Problem description: Go through the listing below and count the lines with "Option" in them. Only the count is needed.

Data for this exercise:
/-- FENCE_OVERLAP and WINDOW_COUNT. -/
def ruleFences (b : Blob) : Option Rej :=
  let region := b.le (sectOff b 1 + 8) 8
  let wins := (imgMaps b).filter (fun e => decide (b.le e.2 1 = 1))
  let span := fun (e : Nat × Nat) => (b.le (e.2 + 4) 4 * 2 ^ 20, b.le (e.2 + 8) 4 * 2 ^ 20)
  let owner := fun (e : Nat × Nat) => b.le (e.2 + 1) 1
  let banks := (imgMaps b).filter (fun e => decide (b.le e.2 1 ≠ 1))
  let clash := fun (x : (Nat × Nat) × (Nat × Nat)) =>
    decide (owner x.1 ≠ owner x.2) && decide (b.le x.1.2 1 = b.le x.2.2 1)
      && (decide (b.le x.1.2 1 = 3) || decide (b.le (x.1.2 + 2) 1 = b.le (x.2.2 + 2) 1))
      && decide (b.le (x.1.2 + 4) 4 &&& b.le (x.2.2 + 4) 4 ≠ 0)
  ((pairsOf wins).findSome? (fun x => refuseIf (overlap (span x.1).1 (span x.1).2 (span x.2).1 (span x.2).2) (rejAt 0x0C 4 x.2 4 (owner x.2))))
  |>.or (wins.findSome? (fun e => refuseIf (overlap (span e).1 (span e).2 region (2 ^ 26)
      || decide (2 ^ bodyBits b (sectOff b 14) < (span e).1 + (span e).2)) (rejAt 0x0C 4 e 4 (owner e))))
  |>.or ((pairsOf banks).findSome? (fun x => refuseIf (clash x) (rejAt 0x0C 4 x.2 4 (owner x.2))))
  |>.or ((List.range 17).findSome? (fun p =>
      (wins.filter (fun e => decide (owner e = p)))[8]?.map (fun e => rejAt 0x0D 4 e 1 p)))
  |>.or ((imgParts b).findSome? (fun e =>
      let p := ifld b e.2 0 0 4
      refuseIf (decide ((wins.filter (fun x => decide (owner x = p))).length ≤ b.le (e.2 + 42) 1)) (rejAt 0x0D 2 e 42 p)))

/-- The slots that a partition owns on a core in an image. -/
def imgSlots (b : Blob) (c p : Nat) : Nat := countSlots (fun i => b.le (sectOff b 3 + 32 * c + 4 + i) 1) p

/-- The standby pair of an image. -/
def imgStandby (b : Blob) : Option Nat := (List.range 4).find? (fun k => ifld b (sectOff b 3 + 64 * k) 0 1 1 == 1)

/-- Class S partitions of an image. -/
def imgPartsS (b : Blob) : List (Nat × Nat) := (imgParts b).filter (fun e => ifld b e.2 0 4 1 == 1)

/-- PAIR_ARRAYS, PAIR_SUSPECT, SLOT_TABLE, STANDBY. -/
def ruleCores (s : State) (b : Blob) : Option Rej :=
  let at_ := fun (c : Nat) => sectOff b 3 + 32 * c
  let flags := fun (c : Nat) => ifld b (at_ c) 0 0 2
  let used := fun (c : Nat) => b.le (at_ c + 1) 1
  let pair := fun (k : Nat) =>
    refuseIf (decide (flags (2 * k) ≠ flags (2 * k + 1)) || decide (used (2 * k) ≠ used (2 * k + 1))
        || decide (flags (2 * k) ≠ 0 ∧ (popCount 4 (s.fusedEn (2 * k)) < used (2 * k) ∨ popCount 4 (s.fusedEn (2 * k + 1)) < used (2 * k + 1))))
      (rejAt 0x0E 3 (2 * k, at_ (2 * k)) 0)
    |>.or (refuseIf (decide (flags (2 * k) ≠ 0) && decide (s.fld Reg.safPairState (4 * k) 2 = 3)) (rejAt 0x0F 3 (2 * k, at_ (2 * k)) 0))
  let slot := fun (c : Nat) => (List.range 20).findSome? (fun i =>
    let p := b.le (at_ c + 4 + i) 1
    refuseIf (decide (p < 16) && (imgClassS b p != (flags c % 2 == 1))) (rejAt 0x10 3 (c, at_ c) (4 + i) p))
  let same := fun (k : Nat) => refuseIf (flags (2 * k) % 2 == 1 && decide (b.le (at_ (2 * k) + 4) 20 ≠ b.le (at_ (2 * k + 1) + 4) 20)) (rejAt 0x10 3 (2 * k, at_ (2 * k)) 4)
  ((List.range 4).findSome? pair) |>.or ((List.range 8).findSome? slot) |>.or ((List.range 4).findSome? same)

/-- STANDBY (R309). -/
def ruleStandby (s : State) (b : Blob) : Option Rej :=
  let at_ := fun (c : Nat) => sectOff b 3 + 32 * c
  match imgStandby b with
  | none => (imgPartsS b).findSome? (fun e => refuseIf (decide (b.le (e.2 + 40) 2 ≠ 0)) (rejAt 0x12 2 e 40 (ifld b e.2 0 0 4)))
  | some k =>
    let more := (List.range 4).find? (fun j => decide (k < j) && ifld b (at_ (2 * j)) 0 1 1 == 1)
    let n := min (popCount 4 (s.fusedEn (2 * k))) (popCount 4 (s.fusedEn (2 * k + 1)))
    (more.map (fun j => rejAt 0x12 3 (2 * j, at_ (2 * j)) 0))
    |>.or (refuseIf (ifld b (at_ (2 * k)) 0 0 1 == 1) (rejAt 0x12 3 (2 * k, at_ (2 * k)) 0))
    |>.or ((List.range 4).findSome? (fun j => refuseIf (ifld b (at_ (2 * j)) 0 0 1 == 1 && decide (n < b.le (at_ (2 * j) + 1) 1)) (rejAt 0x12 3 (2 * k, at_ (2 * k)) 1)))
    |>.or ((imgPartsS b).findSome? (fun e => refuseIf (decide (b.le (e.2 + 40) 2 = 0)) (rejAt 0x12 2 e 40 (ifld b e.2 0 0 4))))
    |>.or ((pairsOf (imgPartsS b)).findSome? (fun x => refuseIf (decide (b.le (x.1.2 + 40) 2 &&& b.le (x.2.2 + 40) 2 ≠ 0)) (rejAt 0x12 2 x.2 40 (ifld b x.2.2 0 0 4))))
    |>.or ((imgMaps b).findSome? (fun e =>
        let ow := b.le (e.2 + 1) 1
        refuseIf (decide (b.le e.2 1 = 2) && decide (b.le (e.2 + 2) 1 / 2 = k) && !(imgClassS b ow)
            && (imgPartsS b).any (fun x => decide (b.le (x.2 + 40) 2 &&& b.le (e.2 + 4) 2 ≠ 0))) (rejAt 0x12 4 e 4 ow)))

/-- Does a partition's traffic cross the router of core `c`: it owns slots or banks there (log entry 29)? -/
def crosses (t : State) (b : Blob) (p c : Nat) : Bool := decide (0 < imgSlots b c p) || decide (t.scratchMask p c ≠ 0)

Output of the task: 4